## Task objective
Every line in the records below with the string "List" is to be copied out.

## Supplied data
*** Block opens ***

/-- V-FSIZE-3. -/
theorem test_size_largest : resultAfter (exec (.frameSize 0 244) State.reset) = some 0x00FF1000 := by decide

/-- V-FSIZE-6. -/
theorem test_size_ack : resultAfter (exec (.frameSize 1 200) State.reset) = some 0x000C1000 := by decide

/-- V-CODEC-3: the frame's bytes under T2 with the draw 0x1234. -/
theorem test_encode_bytes :
    ((encodeWith toyCipher 0x1234 helloState).buf.bytes 0 16, readReg (encodeWith toyCipher 0x1234 helloState) .msgHdr) =
      ([0x10, 0x05, 0, 0, 0x12, 0x34, 0xBC, 0xEF, 0x11, 0x7F, 0x41, 0x49, 0x4A, 0x48, 0x6D, 0x8A], 0x12340500) := by
  decide +kernel

/-- V-ENC-E8: TYPE is checked before LENGTH and ADDR. -/
theorem test_encode_type_first : resultAfter (exec .encode (withMsg 2 245 0)) = some 0x00001104 := by decide

/-- V-CODEC-6: RESULT, MSG_HDR, MSG_ADDR and the payload. -/
theorem test_decode_hello :
    (readReg (decodeWith toyCipher helloFrame) .result, readReg (decodeWith toyCipher helloFrame) .msgHdr,
        readReg (decodeWith toyCipher helloFrame) .msgAddr, (decodeWith toyCipher helloFrame).buf.bytes 9 5) =
      (0x00101200, 0x12340500, 0x00010102, [0x48, 0x45, 0x4C, 0x4C, 0x4F]) := by
  decide +kernel

/-- V-DEC-16: the version is checked first. -/
theorem test_decode_version : resultAfter (exec .decode { withBytes [0x20] with frameLen := 1 }) = some 0x00001203 := by
  decide

/-- V-Q-9: STATUS of a full HOTQ and one cold event in Idle. -/
theorem test_push_cold :
    (after (exec (.qPush .cold false 2 0 0) { State.reset with hotq := exitQueue 16, smState := 0 })).map
      (fun t => readReg t .status) = some 0x00120110 := by decide

/-- V-Q-7: KIND before FULL. -/
theorem test_push_kind_first :
    resultAfter (exec (.qPush .hot false 15 0 0) { State.reset with hotq := exitQueue 16 }) = some 0x0000200B := by decide

/-- V-Q-11: a cold pop in no Idle state, RESULT and EVT_OUT. -/
theorem test_pop_cold :
    (resultAfter (exec (.qPop .cold) { State.reset with coldq := oneQueue txReq }),
      evtAfter (exec (.qPop .cold) { State.reset with coldq := oneQueue txReq })) =
      (some 0x00002100, some 0x00002003) := by decide

/-- V-Q-3. -/
theorem test_pop_empty : resultAfter (exec (.qPop .hot) State.reset) = some 0x0000210A := by decide

/-- V-Q-10: the hot event first. -/
theorem test_next_hot :
    (resultAfter (exec .arbNext { State.reset with hotq := exitQueue 16, coldq := oneQueue txReq, smState := 0 }),
      evtAfter (exec .arbNext { State.reset with hotq := exitQueue 16, coldq := oneQueue txReq, smState := 0 })) =
      (some 0x000F2200, some 0x00001001) := by decide

/-- V-Q-14: state 12 is not Idle. -/
theorem test_next_not_idle :
    resultAfter (exec .arbNext { State.reset with coldq := oneQueue txReq, smState := 12 }) = some 0x0000220A := by decide

/-! ### One step -/

/-- V-ILL-5. -/
theorem test_step_illegal : resultAfter (step (withEvent (cmdWrite 0x00010011))) = some 0x00001101 := by decide

/-- V-REG-4. -/
theorem test_write_cfg :
    (after (step (withEvent (.write 0x010 4 0xFFFFFFFF)))).map (fun t => readReg t .cfgId) = some 0xFFFF00FF := by decide

/-- V-REG-7. -/
theorem test_write_hdr :
    (after (step { withEvent (.write 0x02C 4 0xFFFFFFFF) with msgHdr := ⟨0, 5, 0x1234⟩ })).map
      (fun t => readReg t .msgHdr) = some 0x1234FF0F := by decide

/-- V-BUS-7, the read. -/
theorem test_read_byte :
    (after (step { withEvent (.read 0x105 1) with buf := State.reset.buf.write 5 0xAB })).map (·.response) =
      some (.data 1 0xAB) := by decide

/-- V-BUS-6: a byte write to CMD executes nothing. -/
theorem test_bus_error : step (withEvent (.write 0x000 1 0x22)) = .fault (.busError 0x000) := rfl

/-- Each row of the opcode table is executed by the first step after reset. -/
theorem test_first_step :
    [(0x01, 0x01), (0x10, 0x10), (0x11, 0x11), (0x12, 0x12), (0x20, 0x20), (0x21, 0x21), (0x22, 0x22)].map
      (fun p => (after (step (State.reset.withFetchWord 32 p.1))).map (·.result.op == BitVec.ofNat 8 p.2)) =
      List.replicate 7 (some true) := by decide +kernel

/-! ### Witnesses: for each statement with hypotheses, values that meet them -/

theorem witness_DecodeOfEncodeIsTheCommand :
    WellFormed (.crcCompute .alt 255 255) = true ∧ WellFormed (.frameSize 15 255) = true ∧
      WellFormed (.qPush .cold true 15 255 255) = true ∧ WellFormed (.qPop .cold) = true ∧
      WellFormed .encode = true ∧ WellFormed .decode = true ∧ WellFormed .arbNext = true := by decide

theorem witness_EncodeOfDecodeIsTheWord : decodeWord 0xFFFFF320 = .ok (.qPush .cold true 15 0xFF 0xFF) := rfl

theorem witness_DecoderReadsTheRowAWordSelects :
    (0xFFFF0101 : Word) &&& 0x0000FEFF = 0x00000001 ∧ (0x00FF0F10 : Word) &&& 0xFF00F0FF = 0x00000010 ∧
      (0x00000011 : Word) &&& 0xFFFFFFFF = 0x00000011 ∧ (0x00000012 : Word) &&& 0xFFFFFFFF = 0x00000012 ∧
      (0xFFFFF320 : Word) &&& 0x00000CFF = 0x00000020 ∧ (0x00000121 : Word) &&& 0xFFFFFEFF = 0x00000021 ∧
      (0x00000022 : Word) &&& 0xFFFFFFFF = 0x00000022 ∧ (∀ r ∈ opcodeMap, (0x00000221 : Word) &&& r.2 ≠ r.1) ∧
      ((0x00000022, 0xFFFFFFFF) : Word × Word) ∈ opcodeMap :=
  ⟨rfl, rfl, rfl, rfl, rfl, rfl, rfl, by simp [opcodeMap], by decide⟩

theorem witness_AssemblerWordsAreThoseOfTheTable : (255 : Nat) < 256 ∧ (15 : Nat) < 16 := by decide

theorem witness_StepRunsTheDecodedCommand :
    (State.reset.withFetchWord 32 0x11).pending = .write 0x000 4 0x11 :: [] ∧ decodeWord 0x11 = .ok .encode ∧
      WellFormed .encode = true := ⟨rfl, rfl, rfl⟩

theorem witness_IllegalWordWritesOnlyResult :
    (withEvent (cmdWrite 0x00000201)).pending = .write 0x000 4 0x00000201 :: [] ∧
      ¬ ∃ r ∈ opcodeMap, (0x00000201 : Word) &&& r.2 = r.1 := by decide

theorem witness_ResetInputReplacesTheState : (withEvent .reset).pending = .reset :: [] := rfl

/-- The invariant holds after reset, also with an event waiting. -/
theorem withEvent_inv (e : PortEvent) : (withEvent e).Inv := by
  refine ⟨rfl, fun h => absurd rfl h, ?_, ?_, fun _ => ?_⟩
  · show ∀ e ∈ State.reset.hotq.content, e.kind.toNat < 13
    decide
  · show ∀ e ∈ State.reset.coldq.content, e.kind.toNat < 13
    decide
  · show evtOutWord State.reset.evtOut = 0
    decide

theorem witness_StepKeepsTheInvariant :
    (withEvent (.write 0x1FF 1 0xAB)).Inv ∧ ∃ t, step (withEvent (.write 0x1FF 1 0xAB)) = .next t :=
  ⟨withEvent_inv _, _, rfl⟩

theorem witness_BusErrorExactlyOnIllegalAccess :
    ((withEvent (.read 0x1FF 1)).pending = .read 0x1FF 1 :: [] ∧ (0x1FF : Nat) < 0x200 ∧ legalAccess 0x1FF 1) ∧
      ((withEvent (.read 0x038 4)).pending = .read 0x038 4 :: [] ∧ (0x038 : Nat) < 0x200 ∧ ¬ legalAccess 0x038 4) ∧
      ((withEvent (.write 0x034 4 0)).pending = .write 0x034 4 0 :: [] ∧ (0x034 : Nat) < 0x200 ∧ legalAccess 0x034 4) ∧
      ((withEvent (.write 0x000 1 0)).pending = .write 0x000 1 0 :: [] ∧ (0x000 : Nat) < 0x200 ∧
        ¬ legalAccess 0x000 1) := by
  unfold legalAccess; decide

theorem witness_AccessOutsideTheWindowIsRefused :
    ((withEvent (.read 0x200 1)).pending = .read 0x200 1 :: [] ∧ 0x200 ≤ 0x200) ∧
      ((withEvent (.write 0x200 4 0)).pending = .write 0x200 4 0 :: [] ∧ 0x200 ≤ 0x200) := by decide

theorem witness_LegalEventsComplete :
    ((withEvent (.read 0x100 1)).pending = .read 0x100 1 :: [] ∧ (PortEvent.read 0x100 1).legal) ∧
      ((withEvent (.write 0x034 4 0)).pending = .write 0x034 4 0 :: [] ∧ (PortEvent.write 0x034 4 0).legal) ∧
      ((withEvent .reset).pending = .reset :: [] ∧ PortEvent.reset.legal) := by
  unfold PortEvent.legal legalAccess; decide

theorem witness_LegalReadAnswersAndChangesNothing :
    (withEvent (.read 0x034 4)).pending = .read Reg.evtOut.offset 4 :: [] ∧
      (withEvent (.read 0x1FF 1)).pending = .read (0x100 + 255) 1 :: [] ∧ (255 : Nat) < 256 := by decide

theorem witness_RegisterWriteStoresTheRwFields :
    ∀ r ∈ [Reg.result, .smState, .cfgId, .key 0, .key 3, .crcSeed, .frameLen, .msgHdr, .msgAddr, .evtOut],
      r ≠ .cmd ∧ r ≠ .status ∧
        (withEvent (.write r.offset 4 0xFFFFFFFF)).pending = .write r.offset 4 0xFFFFFFFF :: [] := by decide

theorem witness_WritesToReadOnlyRegistersAreIgnored :
    (withEvent (.write 0x004 4 1)).pending = .write Reg.result.offset 4 1 :: [] ∧
      (withEvent (.write 0x008 4 1)).pending = .write Reg.status.offset 4 1 :: [] ∧
      (withEvent (.write 0x034 4 1)).pending = .write Reg.evtOut.offset 4 1 :: [] := by decide

theorem witness_BufferWriteStoresOneByte :
    (255 : Nat) < 256 ∧ (withEvent (.write 0x1FF 1 0xAB)).pending = .write (0x100 + 255) 1 0xAB :: [] := by decide

theorem witness_WritesOtherThanCmdAreIdempotent :
    (0x1FF : Nat) ≠ 0x000 ∧ ∃ t, perform (.write 0x1FF 1 0xAB) State.reset = .next t := ⟨by decide, _, rfl⟩

theorem witness_StatusShowsQueuesAndEligibility :
    (withEvent (.write 0x008 4 0xFFFFFFFF)).pending = .write 0x008 4 0xFFFFFFFF :: [] := rfl

theorem witness_OnlyTheHostWritesSmState :
    (∃ t, step (withEvent (.write 0x00C 4 0)) = .next t ∧ t.smState ≠ (withEvent (.write 0x00C 4 0)).smState) ∧
      (∃ t, exec .arbNext State.reset = .next t) ∧
      (withEvent (.write 0x00C 4 15)).pending = .write 0x00C 4 15 :: [] := ⟨⟨_, rfl, by decide⟩, ⟨_, rfl⟩, rfl⟩

theorem witness_CommandsLeaveTheConfiguration : ∃ t, exec .encode (withMsg 0 0 2) = .next t := ⟨_, rfl⟩

/-- RANGE, CRC and EMPTY: one witness for each way to fail. -/
theorem witness_FailingCommandsWriteOnlyResult :
    (∃ t, exec (.crcCompute .ibm 255 2) State.reset = .next t ∧ t.result.code ≠ .ok) ∧
      (∃ t, exec .decode State.reset = .next t ∧ t.result.code ≠ .ok) ∧
      ∃ t, exec (.qPop .cold) State.reset = .next t ∧ t.result.code ≠ .ok :=
  ⟨⟨_, rfl, by decide⟩, ⟨_, rfl, by decide⟩, ⟨_, rfl, by decide⟩⟩

theorem witness_ResultIsWrittenByCommandsAlone :
    ∃ t, step (withEvent (cmdWrite 0x00050010)) = .next t ∧ t.result ≠ (withEvent (cmdWrite 0x00050010)).result :=
  ⟨_, rfl, by decide⟩

theorem witness_EveryCommandWordRecordsItsOpcode :
    (withEvent (cmdWrite 0x12)).pending = .write 0x000 4 0x12 :: [] := rfl

/-- The registers of the recurrence of R172 over a range of bytes, one a bit. -/
def registers (ps : PolySel) (seed : Half) (byte : Nat → Byte) : Nat → Half
  | 0 => seed
  | k + 1 =>
    if (registers ps seed byte k).getLsbD 15 = (byte (k / 8)).getLsbD (7 - k % 8) then registers ps seed byte k <<< 1
    else (registers ps seed byte k <<< 1) ^^^ (if ps = .ibm then 0x8005 else 0x1021)

/-- The hand check V-CRC-H1, and "123456789" under the second polynomial (95 section 3.1), by the recurrence alone. -/
theorem test_registers :
    (~~~registers .ibm 0x0000 (fun _ => 0x01) 8, registers .alt 0xFFFF (fun k => digits.getD k 0) 72) =
      (0x7FFA, 0x29B1) := by decide +kernel

/-- Each range clause at the ends of its range, and the registers of a range that ends at buf[255]. -/
theorem witness_CrcComputeReportsTheCrcOfTheRange (ps : PolySel) (s : State) :
    255 + 2 > 256 ∧ 255 + 1 ≤ 256 ∧ 1 + 255 ≤ 256 ∧
      ∃ c : Nat → Half, c 0 = s.crcSeed ∧ ∀ k, k < 8 * 255 →
        c (k + 1) =
          if (c k).getLsbD 15 = (s.buf.read (1 + k / 8)).getLsbD (7 - k % 8) then c k <<< 1
          else (c k <<< 1) ^^^ (if ps = .ibm then 0x8005 else 0x1021) :=
  ⟨by decide, by decide, by decide, registers ps s.crcSeed fun k => s.buf.read (1 + k), rfl, fun _ _ => rfl⟩

theorem witness_CrcOfNoBytesIsTheSeed : (255 : Nat) < 256 := by decide

theorem witness_CrcRegisterIsLinear : digits.length = (List.replicate 9 (0xFF : Byte)).length := by decide

theorem witness_CrcChainsAcrossCommands :
    251 + (4 + 1) ≤ 256 ∧ ∃ t u whole, exec (.crcCompute .ibm 251 4) State.reset = .next t ∧
      exec (.crcCompute .ibm (251 + 4) 1)
        { t with crcSeed := if PolySel.ibm = .ibm then ~~~t.result.value else t.result.value } = .next u ∧
      exec (.crcCompute .ibm 251 (4 + 1)) State.reset = .next whole := ⟨by decide, _, _, _, rfl, rfl, rfl⟩

theorem witness_CrcSeesEverySingleBitFlip : (7 : Nat) < 8 := by decide

theorem witness_FrameSizeReportsTheSize :
    ((0 : Nat) = 0 ∧ 244 ≤ 244) ∧ ((0 : Nat) = 0 ∧ 245 > 244) ∧ (1 : Nat) = 1 ∧ ((2 : Nat) ≠ 0 ∧ (2 : Nat) ≠ 1) := by
  decide

theorem witness_CrcAndFrameSizeFrame :
    (∃ t, exec (.crcCompute .alt 0 255) State.reset = .next t) ∧ ∃ t, exec (.frameSize 1 0) State.reset = .next t :=
  ⟨⟨_, rfl⟩, ⟨_, rfl⟩⟩

/-- One state for each refusal, at the ends of the refused ranges. -/
theorem witness_EncodeRefusalsWriteOnlyResult :
    ((withMsg 2 0 2).msgHdr.type ≠ 0 ∧ (withMsg 2 0 2).msgHdr.type ≠ 1) ∧
      ((withMsg 0 245 2).msgHdr.type = 0 ∧ (withMsg 0 245 2).msgHdr.len.toNat > 244) ∧
      ((withMsg 0 244 0xFB).msgHdr.type = 0 ∧ (withMsg 0 244 0xFB).msgHdr.len.toNat ≤ 244 ∧
        0xFB ≤ (withMsg 0 244 0xFB).msgAddr.dest.toNat ∧ (withMsg 0 244 0xFB).msgAddr.dest.toNat ≤ 0xFE) ∧
      ((withMsg 1 255 0xFE).msgHdr.type = 1 ∧ 0xFB ≤ (withMsg 1 255 0xFE).msgAddr.dest.toNat ∧
        (withMsg 1 255 0xFE).msgAddr.dest.toNat ≤ 0xFE) ∧
      (withMsg 1 0 0).msgAddr.dest = 0x00 := by decide

theorem witness_EncodeBuildsTheSealedFrame :
    encodeAccepts (withMsg 0 244 0xFA) .standard 244 255 ∧ encodeAccepts (withMsg 0 0 0xFF) .standard 0 11 ∧
      encodeAccepts (withMsg 1 255 1) .ack 0 12 := by
  refine ⟨⟨by decide, by decide, by decide⟩, ⟨by decide, by decide, by decide⟩, ⟨by decide, by decide, by decide⟩⟩

theorem witness_EncodeFrame :
    (∃ t, exec .encode (withMsg 0 244 2) = .next t ∧ t.result.code = .ok ∧ t.frameLen.toNat ≤ 255) ∧
      ∃ t, exec .encode (withMsg 2 0 2) = .next t ∧ t.result.code ≠ .ok :=
  ⟨⟨_, rfl, rfl, by decide⟩, ⟨_, rfl, by decide⟩⟩

theorem witness_EncodeIgnoresTheFieldsItDoesNotCheck :
    (∃ t, (withMsg 0 5 2).msgHdr.type = 0 ∧ exec .encode (withMsg 0 5 2) = .next t) ∧
      ∃ t, (withMsg 1 5 2).msgHdr.type = 1 ∧ exec .encode (withMsg 1 5 2) = .next t :=
  ⟨⟨_, rfl, rfl⟩, ⟨_, rfl, rfl⟩⟩

theorem witness_EncodeAndFrameSizeAgree :
    ∃ t, exec .encode (withMsg 0 244 2) = .next t ∧ t.result.code = .ok := ⟨_, rfl, rfl⟩

/-- Each check before decryption fails in some state, the length checks at the ends of their ranges. -/
theorem witness_DecodeHeaderChecksInOrder :
    State.reset.frameLen = 0 ∧
      (let s : State := { withBytes [0x20] with frameLen := 1 };
        s.frameLen ≠ 0 ∧ (s.buf.read 0).extractLsb' 4 4 ≠ 1#4) ∧
      (let s : State := { withBytes [0x12] with frameLen := 255 };
        s.frameLen ≠ 0 ∧ (s.buf.read 0).extractLsb' 4 4 = 1#4 ∧ (s.buf.read 0).extractLsb' 0 4 ≠ 0#4 ∧
          (s.buf.read 0).extractLsb' 0 4 ≠ 1#4) ∧
      (let s : State := { withBytes [0x10, 245] with frameLen := 255 };
        s.frameLen ≠ 0 ∧ (s.buf.read 0).extractLsb' 4 4 = 1#4 ∧ (s.buf.read 0).extractLsb' 0 4 = 0#4 ∧
          (s.buf.read 1).toNat > 244) ∧
      (let s : State := { withBytes [0x10, 0] with frameLen := 12 };
        s.frameLen ≠ 0 ∧ (s.buf.read 0).extractLsb' 4 4 = 1#4 ∧ (s.buf.read 0).extractLsb' 0 4 = 0#4 ∧
          s.frameLen.toNat ≠ 11 + (s.buf.read 1).toNat) ∧
      (let s : State := { withBytes [0x11, 0] with frameLen := 11 };
        s.frameLen ≠ 0 ∧ (s.buf.read 0).extractLsb' 4 4 = 1#4 ∧ (s.buf.read 0).extractLsb' 0 4 = 1#4 ∧
          s.frameLen.toNat ≠ 12) := by decide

*** Block closes ***

## Task output
      List.replicate 7 (some true) := by decide +kernel
theorem witness_CrcRegisterIsLinear : digits.length = (List.replicate 9 (0xFF : Byte)).length := by decide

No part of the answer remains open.